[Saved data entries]
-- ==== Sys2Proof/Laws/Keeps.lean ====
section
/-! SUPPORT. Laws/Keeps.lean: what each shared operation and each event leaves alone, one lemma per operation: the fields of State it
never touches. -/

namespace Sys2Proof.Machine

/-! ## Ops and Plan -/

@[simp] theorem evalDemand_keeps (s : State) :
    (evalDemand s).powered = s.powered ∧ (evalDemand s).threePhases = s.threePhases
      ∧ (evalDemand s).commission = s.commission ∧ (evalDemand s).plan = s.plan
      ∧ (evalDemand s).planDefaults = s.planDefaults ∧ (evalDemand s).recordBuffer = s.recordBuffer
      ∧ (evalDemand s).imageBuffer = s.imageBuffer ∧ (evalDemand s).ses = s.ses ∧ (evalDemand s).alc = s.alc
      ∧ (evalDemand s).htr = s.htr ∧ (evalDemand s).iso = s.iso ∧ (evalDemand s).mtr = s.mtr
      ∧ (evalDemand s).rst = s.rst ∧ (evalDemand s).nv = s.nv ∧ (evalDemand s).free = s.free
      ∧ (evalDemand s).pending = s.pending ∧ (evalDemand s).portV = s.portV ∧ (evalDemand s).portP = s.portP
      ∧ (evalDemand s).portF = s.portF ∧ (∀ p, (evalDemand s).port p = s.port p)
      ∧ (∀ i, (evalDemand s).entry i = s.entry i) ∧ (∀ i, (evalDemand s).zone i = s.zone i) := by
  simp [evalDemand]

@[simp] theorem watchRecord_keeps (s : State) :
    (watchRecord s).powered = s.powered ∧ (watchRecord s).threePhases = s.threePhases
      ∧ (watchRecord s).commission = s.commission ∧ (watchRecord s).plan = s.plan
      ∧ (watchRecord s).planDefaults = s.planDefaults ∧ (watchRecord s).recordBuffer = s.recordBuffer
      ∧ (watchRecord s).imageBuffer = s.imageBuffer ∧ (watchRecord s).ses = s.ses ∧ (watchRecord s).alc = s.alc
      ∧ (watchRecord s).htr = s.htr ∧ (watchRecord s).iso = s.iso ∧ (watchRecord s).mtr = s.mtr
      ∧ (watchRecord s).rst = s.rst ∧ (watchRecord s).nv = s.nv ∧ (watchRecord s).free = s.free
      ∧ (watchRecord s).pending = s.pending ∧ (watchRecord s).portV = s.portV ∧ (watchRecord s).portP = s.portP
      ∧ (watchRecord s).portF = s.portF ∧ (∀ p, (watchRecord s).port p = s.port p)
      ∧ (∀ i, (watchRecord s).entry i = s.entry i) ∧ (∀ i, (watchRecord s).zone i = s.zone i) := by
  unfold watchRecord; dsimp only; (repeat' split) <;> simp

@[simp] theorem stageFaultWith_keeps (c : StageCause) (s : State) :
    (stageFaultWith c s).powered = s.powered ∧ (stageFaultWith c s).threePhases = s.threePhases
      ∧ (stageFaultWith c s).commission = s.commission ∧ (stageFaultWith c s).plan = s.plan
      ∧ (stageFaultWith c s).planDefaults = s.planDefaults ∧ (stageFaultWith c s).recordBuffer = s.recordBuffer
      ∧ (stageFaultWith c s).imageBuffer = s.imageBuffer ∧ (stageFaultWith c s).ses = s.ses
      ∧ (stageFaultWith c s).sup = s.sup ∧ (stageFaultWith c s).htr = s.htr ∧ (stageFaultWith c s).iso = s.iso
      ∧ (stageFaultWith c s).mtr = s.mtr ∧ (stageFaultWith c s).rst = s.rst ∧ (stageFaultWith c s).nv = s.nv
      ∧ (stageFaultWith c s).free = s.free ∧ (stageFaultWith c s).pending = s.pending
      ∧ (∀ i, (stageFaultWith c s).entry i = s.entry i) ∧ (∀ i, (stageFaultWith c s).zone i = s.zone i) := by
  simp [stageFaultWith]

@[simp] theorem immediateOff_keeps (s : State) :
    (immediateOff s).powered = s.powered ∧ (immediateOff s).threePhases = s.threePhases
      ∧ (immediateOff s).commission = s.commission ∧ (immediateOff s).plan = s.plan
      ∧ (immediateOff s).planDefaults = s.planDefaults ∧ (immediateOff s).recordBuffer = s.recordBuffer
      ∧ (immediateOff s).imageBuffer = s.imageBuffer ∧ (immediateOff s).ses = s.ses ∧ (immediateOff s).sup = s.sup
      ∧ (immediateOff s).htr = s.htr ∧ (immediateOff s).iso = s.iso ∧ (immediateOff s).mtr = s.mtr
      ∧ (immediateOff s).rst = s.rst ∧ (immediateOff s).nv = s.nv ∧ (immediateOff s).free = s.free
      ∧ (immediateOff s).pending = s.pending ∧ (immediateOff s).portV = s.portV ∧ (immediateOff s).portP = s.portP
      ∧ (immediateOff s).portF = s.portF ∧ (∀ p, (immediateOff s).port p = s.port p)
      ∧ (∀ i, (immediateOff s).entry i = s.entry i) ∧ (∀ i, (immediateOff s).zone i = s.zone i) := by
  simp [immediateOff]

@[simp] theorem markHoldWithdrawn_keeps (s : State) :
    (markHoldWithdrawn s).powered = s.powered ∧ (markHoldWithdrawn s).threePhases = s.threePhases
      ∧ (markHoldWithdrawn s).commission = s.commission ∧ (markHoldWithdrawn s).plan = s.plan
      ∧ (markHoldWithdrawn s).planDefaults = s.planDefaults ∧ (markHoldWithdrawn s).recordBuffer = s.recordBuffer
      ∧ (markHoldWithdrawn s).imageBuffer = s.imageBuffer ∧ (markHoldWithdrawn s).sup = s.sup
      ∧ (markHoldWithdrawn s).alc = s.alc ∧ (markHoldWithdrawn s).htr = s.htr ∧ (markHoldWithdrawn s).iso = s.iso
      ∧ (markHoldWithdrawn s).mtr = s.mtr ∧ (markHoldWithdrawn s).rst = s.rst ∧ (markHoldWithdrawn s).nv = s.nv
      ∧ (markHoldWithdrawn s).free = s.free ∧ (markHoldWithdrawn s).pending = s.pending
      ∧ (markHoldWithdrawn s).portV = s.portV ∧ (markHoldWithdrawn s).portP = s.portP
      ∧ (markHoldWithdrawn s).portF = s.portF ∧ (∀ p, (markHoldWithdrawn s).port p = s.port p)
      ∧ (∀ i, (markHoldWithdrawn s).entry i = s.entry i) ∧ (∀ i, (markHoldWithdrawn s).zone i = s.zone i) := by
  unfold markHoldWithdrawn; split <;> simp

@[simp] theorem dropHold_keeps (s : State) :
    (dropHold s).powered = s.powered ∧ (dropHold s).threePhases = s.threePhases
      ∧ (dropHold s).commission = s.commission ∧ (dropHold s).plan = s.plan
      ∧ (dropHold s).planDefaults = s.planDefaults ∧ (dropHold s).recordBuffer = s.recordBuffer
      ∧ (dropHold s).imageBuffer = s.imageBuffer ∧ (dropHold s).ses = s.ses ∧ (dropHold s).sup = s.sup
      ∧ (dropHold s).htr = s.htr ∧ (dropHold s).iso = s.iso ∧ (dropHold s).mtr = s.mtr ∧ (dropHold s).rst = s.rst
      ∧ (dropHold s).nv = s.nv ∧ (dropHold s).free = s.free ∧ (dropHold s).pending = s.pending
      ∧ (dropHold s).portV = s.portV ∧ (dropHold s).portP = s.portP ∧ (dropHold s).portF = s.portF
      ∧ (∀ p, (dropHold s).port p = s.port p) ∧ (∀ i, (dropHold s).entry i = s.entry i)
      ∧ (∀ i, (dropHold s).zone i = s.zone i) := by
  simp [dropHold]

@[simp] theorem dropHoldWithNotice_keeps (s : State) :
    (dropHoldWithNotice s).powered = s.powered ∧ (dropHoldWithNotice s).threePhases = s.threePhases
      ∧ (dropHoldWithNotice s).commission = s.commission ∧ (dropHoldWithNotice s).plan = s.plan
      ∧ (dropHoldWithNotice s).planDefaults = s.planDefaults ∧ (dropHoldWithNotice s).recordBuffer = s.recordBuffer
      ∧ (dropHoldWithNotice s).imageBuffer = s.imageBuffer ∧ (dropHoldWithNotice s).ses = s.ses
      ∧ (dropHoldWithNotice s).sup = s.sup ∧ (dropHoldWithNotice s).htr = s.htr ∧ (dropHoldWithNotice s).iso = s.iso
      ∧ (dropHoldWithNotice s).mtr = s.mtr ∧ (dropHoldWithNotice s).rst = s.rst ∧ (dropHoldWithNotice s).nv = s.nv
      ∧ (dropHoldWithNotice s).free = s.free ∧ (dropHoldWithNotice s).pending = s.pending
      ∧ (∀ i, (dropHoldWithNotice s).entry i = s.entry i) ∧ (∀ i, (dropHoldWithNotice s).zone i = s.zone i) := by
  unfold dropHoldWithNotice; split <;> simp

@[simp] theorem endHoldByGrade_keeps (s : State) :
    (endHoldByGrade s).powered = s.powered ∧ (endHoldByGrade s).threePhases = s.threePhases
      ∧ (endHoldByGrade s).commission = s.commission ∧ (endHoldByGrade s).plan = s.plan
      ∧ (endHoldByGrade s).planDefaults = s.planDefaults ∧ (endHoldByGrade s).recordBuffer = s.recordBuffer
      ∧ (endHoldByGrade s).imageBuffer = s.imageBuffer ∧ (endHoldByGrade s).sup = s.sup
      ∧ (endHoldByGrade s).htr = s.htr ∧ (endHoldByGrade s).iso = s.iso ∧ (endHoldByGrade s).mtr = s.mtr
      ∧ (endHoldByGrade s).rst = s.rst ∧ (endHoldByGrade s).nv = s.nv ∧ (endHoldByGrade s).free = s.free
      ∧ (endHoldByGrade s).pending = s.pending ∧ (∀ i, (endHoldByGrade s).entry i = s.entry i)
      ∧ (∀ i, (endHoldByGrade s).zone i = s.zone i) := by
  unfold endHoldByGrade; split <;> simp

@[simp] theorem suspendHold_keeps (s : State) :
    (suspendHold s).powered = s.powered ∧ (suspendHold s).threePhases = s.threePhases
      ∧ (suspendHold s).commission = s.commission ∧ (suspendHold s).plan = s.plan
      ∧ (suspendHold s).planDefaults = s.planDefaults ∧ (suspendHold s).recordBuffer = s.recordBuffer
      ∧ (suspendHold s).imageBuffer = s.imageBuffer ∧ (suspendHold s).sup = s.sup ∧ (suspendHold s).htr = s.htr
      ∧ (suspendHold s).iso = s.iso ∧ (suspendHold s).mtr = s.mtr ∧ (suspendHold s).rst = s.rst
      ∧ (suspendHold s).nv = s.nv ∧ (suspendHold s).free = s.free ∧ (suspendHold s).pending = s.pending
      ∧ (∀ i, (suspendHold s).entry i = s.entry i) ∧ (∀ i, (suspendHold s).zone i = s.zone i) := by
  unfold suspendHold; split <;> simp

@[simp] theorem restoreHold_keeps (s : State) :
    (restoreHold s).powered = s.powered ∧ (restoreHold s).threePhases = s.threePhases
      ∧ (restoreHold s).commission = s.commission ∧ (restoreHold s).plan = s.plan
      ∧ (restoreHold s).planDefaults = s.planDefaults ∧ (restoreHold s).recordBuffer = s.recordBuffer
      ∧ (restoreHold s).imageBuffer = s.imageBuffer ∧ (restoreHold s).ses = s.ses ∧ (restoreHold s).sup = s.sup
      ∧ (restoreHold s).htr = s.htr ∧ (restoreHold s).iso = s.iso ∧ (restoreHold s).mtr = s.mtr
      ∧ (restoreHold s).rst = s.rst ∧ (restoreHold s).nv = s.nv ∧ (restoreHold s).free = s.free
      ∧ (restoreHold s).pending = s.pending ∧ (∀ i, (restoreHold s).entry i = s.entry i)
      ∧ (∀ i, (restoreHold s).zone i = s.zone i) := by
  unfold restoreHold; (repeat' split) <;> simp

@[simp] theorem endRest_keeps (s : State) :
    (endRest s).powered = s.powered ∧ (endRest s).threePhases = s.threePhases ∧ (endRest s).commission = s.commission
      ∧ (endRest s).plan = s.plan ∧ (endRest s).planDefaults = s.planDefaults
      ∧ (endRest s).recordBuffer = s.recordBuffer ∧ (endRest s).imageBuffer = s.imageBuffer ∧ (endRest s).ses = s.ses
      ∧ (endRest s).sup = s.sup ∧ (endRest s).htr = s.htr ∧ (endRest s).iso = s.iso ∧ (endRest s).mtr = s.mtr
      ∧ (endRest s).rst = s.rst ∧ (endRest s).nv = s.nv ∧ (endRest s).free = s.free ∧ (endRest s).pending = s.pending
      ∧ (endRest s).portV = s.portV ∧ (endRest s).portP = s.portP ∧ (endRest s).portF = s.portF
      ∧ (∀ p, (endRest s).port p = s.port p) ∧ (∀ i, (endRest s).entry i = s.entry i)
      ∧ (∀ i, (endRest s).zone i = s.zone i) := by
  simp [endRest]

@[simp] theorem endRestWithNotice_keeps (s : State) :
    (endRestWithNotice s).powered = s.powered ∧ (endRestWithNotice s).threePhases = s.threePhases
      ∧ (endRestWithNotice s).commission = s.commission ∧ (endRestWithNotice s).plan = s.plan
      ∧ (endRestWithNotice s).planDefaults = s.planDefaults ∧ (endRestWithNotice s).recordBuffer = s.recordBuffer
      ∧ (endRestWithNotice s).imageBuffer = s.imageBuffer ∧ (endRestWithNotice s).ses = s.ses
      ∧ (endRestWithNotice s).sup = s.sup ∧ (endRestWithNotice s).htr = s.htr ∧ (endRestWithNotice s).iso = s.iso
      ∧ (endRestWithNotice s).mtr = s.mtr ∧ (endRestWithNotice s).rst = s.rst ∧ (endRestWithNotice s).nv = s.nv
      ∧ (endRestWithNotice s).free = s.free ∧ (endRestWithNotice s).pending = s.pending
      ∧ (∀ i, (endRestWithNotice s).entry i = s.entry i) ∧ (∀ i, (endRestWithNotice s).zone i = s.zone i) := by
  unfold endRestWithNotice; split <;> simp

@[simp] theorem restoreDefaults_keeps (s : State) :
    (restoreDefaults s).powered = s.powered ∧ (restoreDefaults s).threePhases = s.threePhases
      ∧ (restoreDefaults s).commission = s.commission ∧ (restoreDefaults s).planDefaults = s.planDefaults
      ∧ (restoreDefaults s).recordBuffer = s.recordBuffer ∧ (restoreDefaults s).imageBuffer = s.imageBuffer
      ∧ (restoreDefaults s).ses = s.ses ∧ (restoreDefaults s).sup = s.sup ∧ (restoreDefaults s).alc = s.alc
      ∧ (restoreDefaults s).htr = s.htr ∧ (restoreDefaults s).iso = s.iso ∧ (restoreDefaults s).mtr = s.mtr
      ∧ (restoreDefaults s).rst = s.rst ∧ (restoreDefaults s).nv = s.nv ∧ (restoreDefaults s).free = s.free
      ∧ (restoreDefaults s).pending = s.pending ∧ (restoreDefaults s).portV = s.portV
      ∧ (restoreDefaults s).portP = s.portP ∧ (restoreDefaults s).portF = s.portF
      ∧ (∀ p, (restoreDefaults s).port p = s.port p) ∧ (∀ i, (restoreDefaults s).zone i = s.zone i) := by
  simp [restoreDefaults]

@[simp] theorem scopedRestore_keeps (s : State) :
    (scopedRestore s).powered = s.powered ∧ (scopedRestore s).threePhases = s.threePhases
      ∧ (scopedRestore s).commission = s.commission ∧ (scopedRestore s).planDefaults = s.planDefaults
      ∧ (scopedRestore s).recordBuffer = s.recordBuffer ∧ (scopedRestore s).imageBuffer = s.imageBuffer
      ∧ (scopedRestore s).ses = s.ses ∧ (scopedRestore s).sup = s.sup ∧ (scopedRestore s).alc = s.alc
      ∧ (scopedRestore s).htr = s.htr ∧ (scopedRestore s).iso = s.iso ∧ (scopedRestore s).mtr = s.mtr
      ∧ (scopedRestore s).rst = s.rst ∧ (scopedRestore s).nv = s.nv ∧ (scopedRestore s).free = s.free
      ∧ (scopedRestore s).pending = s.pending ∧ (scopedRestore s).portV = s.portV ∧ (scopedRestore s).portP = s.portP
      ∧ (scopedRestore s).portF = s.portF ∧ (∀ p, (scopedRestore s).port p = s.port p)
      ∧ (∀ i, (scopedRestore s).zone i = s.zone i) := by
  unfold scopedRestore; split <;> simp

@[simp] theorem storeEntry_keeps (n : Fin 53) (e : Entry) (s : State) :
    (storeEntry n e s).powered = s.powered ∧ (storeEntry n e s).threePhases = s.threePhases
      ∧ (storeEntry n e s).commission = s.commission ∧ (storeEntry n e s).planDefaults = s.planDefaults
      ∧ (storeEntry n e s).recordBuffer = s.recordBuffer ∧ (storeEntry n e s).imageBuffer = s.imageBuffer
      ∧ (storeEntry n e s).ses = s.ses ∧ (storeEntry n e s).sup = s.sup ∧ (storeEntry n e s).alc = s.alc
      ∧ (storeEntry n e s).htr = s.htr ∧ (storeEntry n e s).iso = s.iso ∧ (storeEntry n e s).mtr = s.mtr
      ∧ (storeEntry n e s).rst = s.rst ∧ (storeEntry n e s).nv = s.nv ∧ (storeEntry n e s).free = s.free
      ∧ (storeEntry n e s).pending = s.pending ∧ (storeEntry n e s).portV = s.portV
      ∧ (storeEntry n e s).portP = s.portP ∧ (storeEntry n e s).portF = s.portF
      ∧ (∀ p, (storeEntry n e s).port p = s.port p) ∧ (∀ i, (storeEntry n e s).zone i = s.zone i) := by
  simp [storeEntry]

Task brief – Out of the entries above, write out only the lines between the line holding "theorem scopedRestore_keeps (s" and the line holding "n e s).mtr = s.mtr", inclusive, each exactly as given.

Written answer –
@[simp] theorem scopedRestore_keeps (s : State) :
    (scopedRestore s).powered = s.powered ∧ (scopedRestore s).threePhases = s.threePhases
      ∧ (scopedRestore s).commission = s.commission ∧ (scopedRestore s).planDefaults = s.planDefaults
      ∧ (scopedRestore s).recordBuffer = s.recordBuffer ∧ (scopedRestore s).imageBuffer = s.imageBuffer
      ∧ (scopedRestore s).ses = s.ses ∧ (scopedRestore s).sup = s.sup ∧ (scopedRestore s).alc = s.alc
      ∧ (scopedRestore s).htr = s.htr ∧ (scopedRestore s).iso = s.iso ∧ (scopedRestore s).mtr = s.mtr
      ∧ (scopedRestore s).rst = s.rst ∧ (scopedRestore s).nv = s.nv ∧ (scopedRestore s).free = s.free
      ∧ (scopedRestore s).pending = s.pending ∧ (scopedRestore s).portV = s.portV ∧ (scopedRestore s).portP = s.portP
      ∧ (scopedRestore s).portF = s.portF ∧ (∀ p, (scopedRestore s).port p = s.port p)
      ∧ (∀ i, (scopedRestore s).zone i = s.zone i) := by
  unfold scopedRestore; split <;> simp

@[simp] theorem storeEntry_keeps (n : Fin 53) (e : Entry) (s : State) :
    (storeEntry n e s).powered = s.powered ∧ (storeEntry n e s).threePhases = s.threePhases
      ∧ (storeEntry n e s).commission = s.commission ∧ (storeEntry n e s).planDefaults = s.planDefaults
      ∧ (storeEntry n e s).recordBuffer = s.recordBuffer ∧ (storeEntry n e s).imageBuffer = s.imageBuffer
      ∧ (storeEntry n e s).ses = s.ses ∧ (storeEntry n e s).sup = s.sup ∧ (storeEntry n e s).alc = s.alc
      ∧ (storeEntry n e s).htr = s.htr ∧ (storeEntry n e s).iso = s.iso ∧ (storeEntry n e s).mtr = s.mtr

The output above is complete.